Lecture 15
Comparing Two Means

ABD 3e Chapter 12

Chris Merkord

Learning Objectives

  • distinguish between paired and independent two-sample study designs
  • estimate and interpret the difference between two population means
  • explain how confidence intervals for the difference in means are constructed and interpreted
  • perform and interpret a Welch two-sample t-test
  • perform and interpret a paired t-test
  • identify the assumptions of two-sample and paired t-tests

Comparing Two Means

  • In a one-sample t-test, we asked whether a sample mean differs from a known or hypothesized population mean.

  • Often, however, we do not have a known population mean.

  • Instead, we have two samples, each representing a different group.

  • Because these are samples, their means will naturally differ due to random sampling variation.

  • The key question:

    Is the difference between the sample means small enough to be explained by sampling variation if both groups come from populations with the same mean?

    Or is the difference too large to be plausibly explained by chance alone?

  • To answer this question, we test whether the two populations have the same mean.

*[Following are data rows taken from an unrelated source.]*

-- ==== Sys2Proof/Machine/Historian.lean ====
section
/-! DEFINITION. The historian: policies and their section, runs and swinging doors, records and marks, segments, loss and resynchronisation, commands (R242 to R266). -/

namespace Sys2Proof.Machine

/-- The state with the historian's state changed. -/
def State.onHist (s : State) (f : HistState → HistState) : State := { s with hist := f s.hist }

/-! The recording-policy section (R245, R246, R256). -/

/-- A policy record. -/
def policyOf (r : List Byte) : PolicyDef :=
  { policy := fieldLE r 0 2, mode := fieldLE r 2 1, sdiv := fieldLE r 4 2, sphase := fieldLE r 6 2
    bound := wordLE r 8, maxGap := fieldLE r 12 4 }

/-- BOUND and MAX_GAP lie in the ranges of a policy's mode (R246). -/
def boundOk (mode : Nat) (bound : F32) (maxGap : Nat) : Bool :=
  if mode = 0 then decide (bound = 0) && decide (maxGap = 0)
  else F32.fin bound && !F32.lt bound F32.zero && (decide (maxGap = 0) || (decide (8 ≤ maxGap) && decide (maxGap ≤ 8000000)))

/-- The checks of a policy record (R246). -/
def policyChecks (r : List Byte) (p : PolicyDef) (i : Nat) : List Rej :=
  need (decide (p.policy = i)) 0x0008 i ++
  need (decide (p.mode ≤ 2) && decide (fieldLE r 3 1 = 0) && decide (1 ≤ p.sdiv) && decide (p.sdiv ≤ 8000) &&
    decide (p.sphase < p.sdiv) && boundOk p.mode p.bound p.maxGap) 0x000B i

/-- The recording-policy section: its content and faults that need no other section (R245, R246). -/
def parsePolicies (b : List Byte) (items : Nat) : PolicySec × List Rej :=
  let n := fieldLE b 0 2
  let rs := recordsOf (b.drop 32) 16 n
  let ps := rs.map policyOf
  let x : PolicySec :=
    { segLog2 := fieldLE b 2 1, fullAct := fieldLE b 3 1, segCount := fieldLE b 4 4, ringBase := fieldLE b 8 8
      segAge := fieldLE b 16 4, policies := ps }
  let size := x.segCount * 2 ^ x.segLog2
  let head := decide (1 ≤ n) && decide (n ≤ 4096) && decide (20 ≤ x.segLog2) && decide (x.segLog2 ≤ 26) && decide (x.fullAct ≤ 1) &&
    decide (2 ≤ x.segCount) && decide (x.segCount ≤ 65536) && decide (size ≤ 64 * 2 ^ 30) &&
    decide (x.ringBase % 2 ^ x.segLog2 = 0) && decide (x.ringBase / 2 ^ 36 = (x.ringBase + size - 1) / 2 ^ 36) &&
    (decide (x.segAge = 0) || (decide (8 ≤ x.segAge) && decide (x.segAge ≤ 800000))) && (slice b 20 12).all (fun y => decide (y = 0))
  let bad := (((List.range n).zip (rs.zip ps)).map (fun e => policyChecks e.2.1 e.2.2 e.1)).flatten
  (x, need (decide (b.length = 32 + 16 * n) && decide (items = n)) 0x0008 ++ need head 0x000B ++ bad)

/-- Two address ranges overlap. -/
def overlap (a la b lb : Nat) : Bool := decide (a < b + lb) && decide (b < a + la)

/-- An address range lies in installed DDR5; the sizes of the channels are in GiB (R442). -/
def inDdr (gib : Nat → Nat) (a len : Nat) : Bool :=
  decide (a / 2 ^ 36 < 2) && decide (a % 2 ^ 36 + len ≤ gib (a / 2 ^ 36) * 2 ^ 30)

/-- An address range meets a reserved range: parser staging, and on a paired unit the manifests (R442). -/
def inReserved (gib : Nat → Nat) (paired : Bool) (a len : Nat) : Bool :=
  overlap a len (gib 0 * 2 ^ 30 - 2 ^ 26) (2 ^ 26) ||
  (paired && overlap a len (2 ^ 36 + gib 1 * 2 ^ 30 - 2 ^ 24) (2 ^ 24))

/-- The ring lies in installed memory outside the reserved ranges (R245, R442). -/
def ringChecks (gib : Nat → Nat) (paired : Bool) (x : PolicySec) : List Rej :=
  let size := x.segCount * 2 ^ x.segLog2
  need (inDdr gib x.ringBase size && !inReserved gib paired x.ringBase size) 0x000B

/-- The policy of a point, if it names one. -/
def polOf (ps : List PolicyDef) (d : PointDef) : Option PolicyDef := ps[d.recPolicy]?

/-- The dense points of a cell with one divisor and phase, ascending by slot. -/
def denseSlots (points : Tab PointDef) (ps : List PolicyDef) (cell sdiv sphase : Nat) : List Nat :=
  (points.filter (fun e => decide (e.1 / 2048 = cell) &&
    (match polOf ps e.2 with
     | some p => decide (p.mode = 0) && decide (p.sdiv = sdiv) && decide (p.sphase = sphase)
     | none => false))).map (fun e => e.1 % 2048)

/-- Slots in groups of 64; the first argument bounds their number. -/
def chunks64 : Nat → List Nat → List (List Nat)
  | 0, _ => []
  | n + 1, l => if l.isEmpty then [] else l.take 64 :: chunks64 n (l.drop 64)

/-- Insertion of a pair in lexicographic order without repeats. -/
def insertPair (a : Nat × Nat) : List (Nat × Nat) → List (Nat × Nat)
  | [] => [a]
  | b :: t =>
    if a = b then b :: t
    else if a.1 < b.1 ∨ (a.1 = b.1 ∧ a.2 < b.2) then a :: b :: t
    else b :: insertPair a t

/-- The dense groups, in ascending order of cell, divisor, phase and first slot (R253). -/
def denseGroups (points : Tab PointDef) (ps : List PolicyDef) : List DenseGroup :=
  let keys := ((ps.filter (fun p => decide (p.mode = 0))).map (fun p => (p.sdiv, p.sphase))).foldr insertPair []
  ((List.range 64).map (fun c =>
    (keys.map (fun k => (chunks64 32 (denseSlots points ps c k.1 k.2)).map
      (fun l => { cell := c, sdiv := k.1, sphase := k.2, slots := l : DenseGroup }))).flatten)).flatten

/-- The bytes of a dense frame of n points. -/
def frameBytes (n : Nat) : Nat := 16 + 16 * ceilDiv n 4

/-- The bound on the bytes of one cut (R256). -/
def wCut (points : Tab PointDef) (ps : List PolicyDef) : Nat :=
  let mode (e : Nat × PointDef) : Nat := match polOf ps e.2 with | some p => p.mode | none => 1
  let d := (points.filter (fun e => decide (mode e = 0))).length
  64 + 16 * 9 + ((denseGroups points ps).map (fun g => frameBytes g.slots.length)).foldl (· + ·) 0 +
    16 * (d + (points.length - d) + points.length)

/-- The checks of policies against points: every REC_POLICY exists, and one cut fits a segment (R246, R256). -/
def policyLinks (points : Tab PointDef) (dev : Nat) (x : PolicySec) : List Rej :=
  (points.map (fun e => need (decide (e.2.recPolicy < x.policies.length)) 0x000C (dev * 131072 + e.1))).flatten ++
  need (decide (wCut points x.policies ≤ 2 ^ x.segLog2)) 0x000B

/-! Records (R252, R255). -/

/-- The 16-byte records and dense frames as bytes. -/
def recBytes : HistRec → List Byte
  | .sample idx q fl td cyc v => leBytes 4 idx ++ leBytes 1 q ++ leBytes 1 fl ++ leBytes 2 (twos 16 td) ++ leBytes 4 cyc ++ leBytes 4 v.toNat
  | .pointMark idx q ca cyc v => leBytes 4 (idx + 2 ^ 24) ++ leBytes 1 q ++ leBytes 1 ca ++ leBytes 2 0 ++ leBytes 4 cyc ++ leBytes 4 v.toNat
  | .dense g cyc ng vs =>
    leBytes 4 (g + (vs.length - 1) * 2 ^ 17 + 2 * 2 ^ 24) ++ leBytes 4 cyc ++ leBytes 8 ng ++
      slice (wordsBytes vs) 0 (16 * ceilDiv vs.length 4)
  | .device code a0 cyc a1 => leBytes 4 (code + 3 * 2 ^ 24) ++ leBytes 4 a0 ++ leBytes 4 cyc ++ leBytes 4 a1

/-- The size of a record in bytes. -/
def recSize : HistRec → Nat
  | .dense _ _ _ vs => frameBytes vs.length
  | _ => 16

/-- The size of records together. -/
def recsSize (l : List HistRec) : Nat := l.foldl (fun n r => n + recSize r) 0

/-- The first 60 bytes of a segment's header (R255). -/
def segHead (h : HistState) (g : SegState) : List Byte :=
  leBytes 4 0x54474553 ++ leBytes 2 1 ++ leBytes 1 h.devnum ++ leBytes 1 (b2n g.lossMark + 2 * b2n g.overMark) ++
  leBytes 8 h.startId ++ leBytes 4 g.seq ++ leBytes 4 g.bytes ++ leBytes 8 g.nFirst ++ leBytes 8 g.nLast ++ leBytes 8 g.tFirst ++
  leBytes 4 g.records.length ++ slice g.digest 0 4 ++ leBytes 4 0

/-- The records of a segment as bytes. -/
def segBody (g : SegState) : List Byte := (g.records.map recBytes).flatten

/-- The CRC of a segment (R255). -/
def segCrc (h : HistState) (g : SegState) : Nat := crc32c (segHead h g ++ segBody g)

/-- A sealed segment as bytes (R255). -/
def segBytes (h : HistState) (g : SegState) : List Byte := segHead h g ++ leBytes 4 g.crc ++ segBody g

/-! Compression (R243, R248 to R250). -/

/-- A point value as binary64 (R247). -/
def val64 (format : Nat) (v : Word) : F64 := if format = 0 then F64.of32 v else F64.ofInt v.toInt

/-- round_to_format of R250. -/
def roundTo (format : Nat) (x : F64) : Word :=
  if format = 0 then F32.of64 x else satInt32 (fmt64.nearest x.toNat)

/-- Half the sum of the door slopes. -/
def doorSlope (lo up : F64) : F64 := F64.div (F64.add lo up) (F64.ofInt 2)

/-- A difference of times held to 16 bits, and whether it was held (R243). -/
def tdelta (t : Int) : Int × Bool :=
  if t < -32768 then (-32768, true) else if 32767 < t then (32767, true) else (t, false)

/-- A sample record; FLAGS as given, with TSAT as its TDELTA needs (R243, R252). -/
def sampleRec (idx q flags : Nat) (t : Int) (n : Nat) (v : Word) : HistRec :=
  let d := tdelta t
  .sample idx q (flags + 16 * b2n d.2) d.1 (n % 2 ^ 32) v

/-- A sample of a point: C, N, TIME less record time in units of 125 ns, quality code and value. -/
structure HistSample where
  c : Nat
  n : Nat
  t : Int
  q : Nat
  v : Word
deriving DecidableEq, Repr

Paired versus two independent samples

Different statistical models are used depending on the relationship between the two samples:

  • Two-sample (aka independent or unpaired) comparison:
    • Each treatment group is composed of an independent, random sample of units
  • Paired comparison:
    • Both treatments are applied to every sampled unit
  • Paired designs are more powerful because they control for more extraneous variations between units
Two-panel diagram comparing sampling designs. The left panel, labeled “Two-sample,” shows red and yellow points scattered independently, representing two separate groups of observations. The right panel, labeled “Paired,” shows red and yellow points arranged in pairs, indicating matched observations where each pair represents two measurements from the same unit or matched units.
Figure 1: Illustration of independent (two-sample) and paired sampling designs. In a two-sample design, observations in the two groups are independent. In a paired design, each observation in one group is matched with a corresponding observation in the other group. Whitlock & Schluter 3e.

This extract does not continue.